▸ **What to work on**
Please report, as a single number with no other text, how many lines of the listing contain "there".

(Supplied data)

-- ==== Sys2Proof/Certificates/Slice0/Obligations.lean ====
section
/-!
DEFINITION. The statements for the provers: the commands of every family complete with their effect, the frames that come with it, and
the rules of the spec that reach beyond one command.
-/

open Sys2Proof Sys2Proof.Machine

/-- For every command c, list of waiting commands rest and device d, the step of the state whose queue is c followed by rest is
exec of c on the state with the queue rest and the device d. -/
def Obligations.StepRunsTheFrontCommand : Prop :=
  ∀ (c : Instr) (rest : List Instr) (d : Dev),
    step { pending := c :: rest, dev := d } = exec c { pending := rest, dev := d }

/-- On an empty queue a step answers the next state with an empty queue in which one PWM clock has passed; this is the choice that
assumption log 3 names, not a rule of the spec. -/
def Obligations.EmptyQueueStepIsOneClock : Prop :=
  ∀ d : Dev, step { pending := [], dev := d } = .next { pending := [], dev := d.clockTick }

/-- After reset no command waits; every REGWIN offset reads the reset word of the register table, and so an offset where no
register stands reads 0; CE_AX_PARAM_24 and CE_AX_PARAM_26 of every axis read 1.0; SPH of every axis is its slot number modulo 4;
SYS_BOOT_STATUS, AXIS_STATUS and CMDQ_SESSION read 0; each PWM_BANK_CFG reads its reset word; the registers and bytes have their
canonical form. SYS_ID and the values the spec leaves to the part are the choices of assumption logs 2 and 25 and are not stated
here. -/
def Obligations.ResetRegisters : Prop :=
  State.reset.pending = [] ∧ MemoryOk State.reset ∧
    (∀ off : Nat, State.reset.dev.rd off = resetWord off) ∧
    (∀ a : Fin 64, State.reset.dev.rd (R.CE_AX_PARAM a 24) = 0x3F800000#32 ∧ State.reset.dev.rd (R.CE_AX_PARAM a 26) = 0x3F800000#32 ∧
      State.reset.dev.fg (R.CE_AX_CFG a) F.CE_AX_CFG_SPH = a.val % 4 ∧ State.reset.dev.rd (R.AXIS_STATUS a) = 0) ∧
    State.reset.dev.rd R.SYS_BOOT_STATUS = 0 ∧ State.reset.dev.rd R.CMDQ_SESSION = 0 ∧
    (∀ off : Nat, findReg off = none → specialReset off = none → State.reset.dev.rd off = 0)

/-- The state right after reset satisfies the invariant that every waiting command is well formed. -/
def Obligations.QueueOkAtReset : Prop :=
  QueueOk State.reset

/-- For every state whose waiting commands are all well formed, whatever its device is, the step answers a next state, and every
command that still waits there is well formed. So no well-formed command ends a run, and no command puts another one into the
queue. -/
def Obligations.WellFormedQueueAlwaysSteps : Prop :=
  ∀ s : State, QueueOk s → ∃ t, step s = .next t ∧ QueueOk t

/-- For every command and state: when exec answers a next state, the queue of waiting commands there is the one before. -/
def Obligations.CommandsKeepTheQueue : Prop :=
  ∀ (c : Instr) (s t : State), exec c s = .next t → t.pending = s.pending
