-- ==== Sys2Proof/Tests/Slice0.lean ====
section
/-!
SUPPORT. Small tests: ill-formed commands are refused by the check, reset values, register offsets, the worked examples of the
specification, slot words written out from its encoding tables, and for each statement with hypotheses a state that meets them.
-/

namespace Sys2Proof.Tests

set_option maxRecDepth 20000
set_option Elab.async false

open Sys2Proof Sys2Proof.Machine

/-- The state after reset with a change of its device. -/
def st (f : Dev → Dev) : State := { dev := f {} }

/-- Core TD0 is RUNNING, with one bundle at its program counter, and pointer register P0 holds `p`. -/
def tdWith (mo : MOp) (lo : LOp) (p : Nat) : State := st fun d =>
  (((d.fs (R.TD_STATUS 0) F.TD_STATUS_STATE 2).wr (tdWindow 0) (encM mo)).wr (tdWindow 0 + 4) (encL lo)).modCore 0 fun k =>
    (k.setReg (bankKey false 0x20) (BitVec.ofNat 72 p)).setReg (bankKey false 0x21) 0x4000

/-- A command waits accepted in its queue. -/
def accepted (p : Packet) : State := st fun d => { d with cmd := { d.cmd with accepted := [{ pkt := p }] } }

/-! ### The check of commands -/

/-- 0x800 is no 11-bit identifier (R371). -/
theorem test_illformed_can_id : (Instr.canFrameReceive 0 { id := 0x800 } 0).wellFormed = false := by decide

/-- A classic frame of DLC 2 carries 2 bytes. -/
theorem test_illformed_can_length : (Instr.canFrameReceive 0 { dlc := 2, data := [1] } 0).wellFormed = false := by decide

theorem test_illformed_can_stops : exec (.canFrameReceive 0 { id := 0x800 } 0) .reset = .fault (.illFormed "CAN_FRAME_RECEIVE") := rfl

theorem test_wellformed_can : (Instr.canFrameReceive 0 { id := 0x7FF, dlc := 2, data := [1, 2] } 0).wellFormed = true := by decide

/-- REGWIN is 4 MiB and BULKWIN 64 MiB (R12). -/
theorem test_illformed_write : (Instr.hostRegisterWrite (.w32 0x400000 0)).wellFormed = false := by decide

theorem test_illformed_bulk : (Instr.hostRegisterWrite (.bulk 0x3FFFFFF [0, 0])).wellFormed = false := by decide

theorem test_illformed_read : (Instr.hostLowerWordRead (.reg 0x400000 4)).wellFormed = false := by decide

theorem test_illformed_dap : (Instr.dapWrite 0x400000 0).wellFormed = false := by decide

/-! ### Reset and the register map -/

/-- The register index's example: CE_AX_PARAM_26 of AX32. -/
theorem test_offset_param : R.CE_AX_PARAM 32 26 = 0x5C0A8 := by decide

theorem test_offset_enc_cfg : R.ENC_CFG 50 = 0x80C80 := by decide

theorem test_offset_src_cfg : R.EVR_SRC_CFG 257 = 0x2404 := by decide

theorem test_offset_pco : R.PCO_CFG 3 = 0x82060 ∧ R.FIX_OFS 3 = 0x81064 := by decide

/-- Reset values that the register tables give. -/
theorem test_reset_values : State.reset.dev.rd R.INTERP_POOL = 0x10000000 ∧ State.reset.dev.rd (R.CAN_CFG 1) = 0xC0640000 ∧
    State.reset.pending = [] := by decide +kernel

/-! ### Worked examples of the specification -/

/-- The check value of CRC-32C (R43). -/
theorem test_crc_check_value : crc32c [0x31, 0x32, 0x33, 0x34, 0x35, 0x36, 0x37, 0x38, 0x39] = 0xE3069283#32 := by decide +kernel

/-- BIND_AXIS of AX17: its words 0 and 2. -/
theorem test_packet_words :
    let p := parsePacket .pcie 1 [0x02050061, 7, 0x00120111, 0x80321111, 0xFF4F2A29, 0]
    opNum p = 0x0205 ∧ p.ack = true ∧ p.chain = false ∧ p.epoch = 0x12 ∧ p.tclass = 1 ∧ p.tindex = 17 ∧
      p.params = [0x80321111, 0xFF4F2A29] := by decide
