-- ==== Sys2Proof/Syntax.lean ====
section
/-! DEFINITION. The commands the block takes: one constructor for each row of the table of operations and events. -/

namespace Sys2Proof

/-- The masters of register accesses (R25, R74): M0 SEQ, M1 SPI, M2 I²C, M3 link remote, M4 test port. -/
inductive Master where
  | m0 | m1 | m2 | m3 | m4
  deriving DecidableEq, Repr

/-- A master as the number that registers and events show. -/
def Master.num : Master → Nat
  | .m0 => 0
  | .m1 => 1
  | .m2 => 2
  | .m3 => 3
  | .m4 => 4

/-- A received forward packet (R397): its header word, the words after it, how many codewords of its span forward
error correction repaired or could not repair (R415), and the video fill of the port's Stall in bytes before it.
DESIGN CHOICE, log 14, safe. -/
structure Packet where
  header : Word
  words : List Word
  corrected : Nat
  uncorrectable : Nat
  stall : Nat
  deriving DecidableEq, Repr

/-- A received control message (R401): SEQ, the ACK of its trailer, its payload words, and whether its CRC passes. -/
structure Ctrl where
  seq : Fin 256
  ack : Fin 256
  words : List Word
  crcOk : Bool
  deriving DecidableEq, Repr

/-- What one row period brings (R186, R197): for the row converted in it, the voltage in µV at the converter of each
column in column order, and at the two spares per mux step where they convert beside a channel; the array diode's ΔVBE
in 10 µV; the columns whose words the input Sluice lost; and the columns whose coefficient word or whose store word
fails parity on its read; `stall` is the video fill of LINK0's Stall in bytes at the head end.
DESIGN CHOICE, log 11, safe. -/
structure RowIn where
  uv : List Nat
  spareA : List Nat
  spareB : List Nat
  diode : Nat
  lost : List Nat
  coefBad : List Nat
  storeBad : List Nat
  stall : Nat
  deriving DecidableEq, Repr

/-- What a calibration's two runs measure (R216): for each comparator its mean offset and its rms noise in 1/16 LSB; for each run
the sums of 64 codes at VCM in the ten steps of the offset search, and the span between the sums of 1,024 codes at the two references;
and run 2's noise. -/
structure CalMeas where
  offset : List Int
  noise : List Nat
  sums1 : List Int
  span1 : Nat
  sums2 : List Int
  span2 : Nat
  noise2 : Nat
  deriving DecidableEq, Repr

(End Supplied data)

▸ **Exercise solution**
2